You just need to put yourself in the shoes of the broker,
what would you do?

Employ retail traders who can turn a profit to play the "real"
market?

Hedge all their customers accounts against each other & pass
on those they feel they cannot cover to the “real” market?

fair call,

ps can u/i a retailer trade on the “open market” ? is/what/who is the market/brokers that are in the global trade happening outside the forex brokers small term retailers deal through,

if so what would be the pros cons of trading through them ? (higher up the food chain)

thamkyou.

can u/i a retailer trade on the “open market” ?
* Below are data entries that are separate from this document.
theorem test_witness_TmrArmReplacesTheDeadline :
    (board 4 0 [fresh]).ready 0 fresh ∧ fresh.tmr.engaged = true ∧
      (board 4 0 [down]).ready 0 down ∧ down.tmr.engaged = false ∧
      (0x7FFFFFFF : Time).toNat < 2 ^ 31 ∧ (0 : Time).toNat < 2 ^ 31 ∧
      2 ^ 31 ≤ (0x80000000 : Time).toNat := by
  unfold State.ready; decide +kernel

theorem test_witness_TmrCancelUnplans :
    (board 4 0 [fresh]).ready 0 fresh ∧ fresh.tmr.engaged = true ∧
      (board 4 0 [down]).ready 0 down ∧ down.tmr.engaged = false ∧
      (0x7FFFFFFF : Time).toNat < 2 ^ 31 := by
  unfold State.ready; decide +kernel

theorem test_witness_OnlyArmingPlansAFire :
    (board 4 0 [fresh]).chans[0]? = some fresh ∧ fresh.tmr.planned = false ∧
      ∃ t d, (exec (.rxByte 0 1) (board 4 0 [fresh]) = .next t ∧ t.chans[0]? = some d) ∧
        d.tmr.planned = true := by
  refine ⟨by decide +kernel, rfl, ?_⟩
  obtain ⟨t, d, h, hd⟩ := chan_of_isSome (o := exec (.rxByte 0 1) (board 4 0 [fresh])) (k := 0)
    (by decide +kernel)
  refine ⟨t, d, ⟨h, hd⟩, ?_⟩
  have : ((nextOf (exec (.rxByte 0 1) (board 4 0 [fresh]))).bind fun t =>
      t.chans[0]?).map (fun d => d.tmr.planned) = some true := by decide +kernel
  rw [h] at this
  simpa [nextOf, hd] using this

/-- A channel that is due at `now` = 1001, and one that is due with an uninitialised `RXF`. -/
def dueUp : Channel := chan (queued [0x01]) (queued []) (pending 1001)
def dueDown : Channel := chan Fifo.powerOn (queued []) (pending 1001)

theorem test_witness_TickFiresEveryDueChannel :
    (haltedBoard [dueUp]).halted = true ∧
      (board 4 1000 [dueUp, down, dueUp]).halted = false ∧
      (∀ c ∈ (board 4 1000 [dueUp, down, dueUp]).chans,
        c.dueAt (1000 + 1#32) = true → c.rxf.inited = true) ∧
      dueUp.dueAt (1000 + 1#32) = true ∧ dueUp.dueAt (999 + 1#32) = false ∧
      (board 4 1000 [dueUp, dueDown, dueUp]).halted = false ∧
      (board 4 1000 [dueUp, dueDown, dueUp]).chans = [dueUp] ++ dueDown :: [dueUp] ∧
      (∀ d ∈ [dueUp], d.dueAt (1000 + 1#32) = true → d.rxf.inited = true) ∧
      dueDown.dueAt (1000 + 1#32) = true ∧ dueDown.rxf.inited = false := by decide +kernel

theorem test_witness_ArmedDeadlineFiresOnTime :
    (board 4 0xFFFFFFFF [fresh, filled 2 false]).ready 0 fresh ∧ fresh.tmr.engaged = true ∧
      (∀ e ∈ (board 4 0xFFFFFFFF [fresh, filled 2 false]).chans, e.rxf.inited = true) ∧
      0 < 2 ^ 31 ∧ 1 < 2 ^ 31 ∧ 2147483647 < 2 ^ 31 := by
  unfold State.ready; decide +kernel
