-- ==== Sys2Proof/Syntax.lean ====
section
/-! DEFINITION. The commands: one constructor per row of spec/opcode_table.json. -/

namespace Sys2Proof

/-- What a fault report carries beside its source and location: the activity of an AGEING fault (R461), the area of an MRAM word
(R465), or that the word holds a stuck cell (R459). -/
inductive FaultInfo where
  | plain
  | activity (i : Nat)
  | seedSlot (slot : Fin 2)
  | selector (copy : Fin 2)
  | activeBank
  | shadowBank
  | growthMark (key : Nat)
  | sapwood (slot : Nat)
  | heartwood (slot : Nat)
  | displayStore
  | stuck
  deriving DecidableEq, Repr

/-- A failure of the start-up self-test: the item of Table 2.2, the location, and what the fault report carries beside them. -/
structure StartFail where
  item : Nat
  loc : Word
  info : FaultInfo
  deriving DecidableEq, Repr

/-- What the module finds during start-up (Table 2.1). -/
structure StartInfo where
  /-- Ticks at which the steps 2 to 9 of Table 2.1 complete where they finish before the table's latest tick (R50). -/
  early : List (Option Nat)
  /-- Logic feeds A and B lie within range. -/
  feedA : Bool
  feedB : Bool
  /-- PAIR_POS is left open (R349). -/
  posOpen : Bool
  /-- Energy of the hold-up store in mJ once it has charged. -/
  holdup : Nat
  /-- The 10 MHz reference has been qualified. -/
  refOk : Bool
  /-- The copies of the bank selector and of the lifecycle that fail their check: selector A and B, lifecycle A and B. -/
  badCopies : List (Fin 4)
  fails : List StartFail
  /-- Voltage of each group feed in 50 mV: entry 2g is feed A, 2g + 1 feed B. -/
  volts : List Nat
  /-- A frame received on the carrier management port. -/
  trimAck : Option (List Byte)
  /-- Working readings of the 33 replica sites. -/
  readings : List Nat
  deriving DecidableEq, Repr

end Sys2Proof

namespace Sys2Proof.Machine

/-- The classifications of one sample tick: the channels (port n as 192 + n) that read ON, and those whose classification has not arrived
because their frame was lost (R186). A channel in neither list reads OFF. -/
structure SafSample where
  tick : Nat
  on : List Nat
  missing : List Nat := []
  deriving DecidableEq, Repr

/-- A rising edge of a PI input: its stamp, and for how many ticks the input stood high after it and low before it (R136). -/
structure PiEdge where
  stamp : Nat
  high : Nat
  low : Nat
  deriving DecidableEq, Repr

/-- What a field-side frame carries (R118): the measured quantity in binary32, an input's voltage at B in V while it listens (R141) and
otherwise the current in mA; the load current in A; whether a limiter or a current limit is at work; the rising edges since the frame
before, oldest first; and whether the front end has discarded the newest command frame on a CRC failure. The front end's state and the state
of its input are the front end's own state (R138, R159). -/
structure FieldFrame where
  meas : Word
  load : Word
  limited : Bool
  edges : List PiEdge
  cmdBad : Bool := false
  deriving DecidableEq, Repr

/-- A CAN frame: the two words of Table 12.2 and its data bytes. -/
structure CanFrame where
  id : Word := 0
  ctl : Word := 0
  data : List Byte := []
  deriving DecidableEq, Repr

/-- How an attempt ended without success: it lost arbitration, or met an error. `lec` codes the error as CAN_CTL_STATUS does; `dominant` says
that a dominant bit was seen during the passive error flag; `exempt` that ISO 11898-1 exempts this stuff error in arbitration from counting;
`eights` counts the further steps of 8 of ISO 11898-1. -/
structure CanFailure where
  lost : Bool
  lec : Nat
  dominant : Bool
  exempt : Bool
  eights : Nat
  deriving DecidableEq, Repr

/-- Ticks at which the first bit of each copy of a frame left its port; only those of the copies that were sent count (R426). -/
structure TxStamps where
  lanA : Nat
  lanB : Nat
  deriving DecidableEq, Repr

/-- What a write-back meets: both writes go out, the data buffer's data are uncorrectable, or the descriptor's are (R90). -/
inductive WbResult where
  | ok | bufferFailed | descriptorFailed
  deriving DecidableEq, Repr

/-- What the read of an image brings (R63): its bytes, and the events and completions a second that the module works out for it (R47; the spec does
not say how, log 46). -/
structure LoadedImage where
  bytes : List Byte
  events : Nat := 0
  completions : Nat := 0
  deriving DecidableEq, Repr

end Sys2Proof.Machine

namespace Sys2Proof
Yep through an ECN, but usually they require a larger account
size, see other Aussie posters (tonymand, tymen1) for brokers in
your area.

is/what/who is the market/brokers that are in the global trade happening outside the forex brokers small term retailers deal through,

Sorry do not understand this question???

The advantages though of trading the open market are
little or no spreads just commission trading, more transparent
market.

is/what/who is the market/brokers that are in the global trade happening outside the forex brokers small term retailers deal through,

Sorry do not understand this question???

i was just asking who are the scene / market brokers for the bigger global markets which all the “franchise” forex clones base their prices on and would trade with if theywere to make / pass on orders ?

and who does / how is the global price agreed apon or is it decentralised and dependant on broker ?

The fundamentals drive the market, interest rates, jobs, cost of living, etc.
of one country against another. The central banks & large institutions then
trade with one another to form a market, the brokers have “live” feeds from
them, then form their own mini market with the spread.

From Investopedia’s site.

The market in which participants are able to buy, sell, exchange and speculate on currencies. Foreign exchange markets are made up of banks, commercial companies, central banks, investment management firms, hedge funds, and retail forex brokers and investors. The forex market is considered to be the largest financial market in the world.

Because the currency markets are large and liquid, they are believed to be the most efficient financial markets. It is important to realize that the foreign exchange market is not a single exchange, but is constructed of a global network of computers that connects participants from all parts of the world.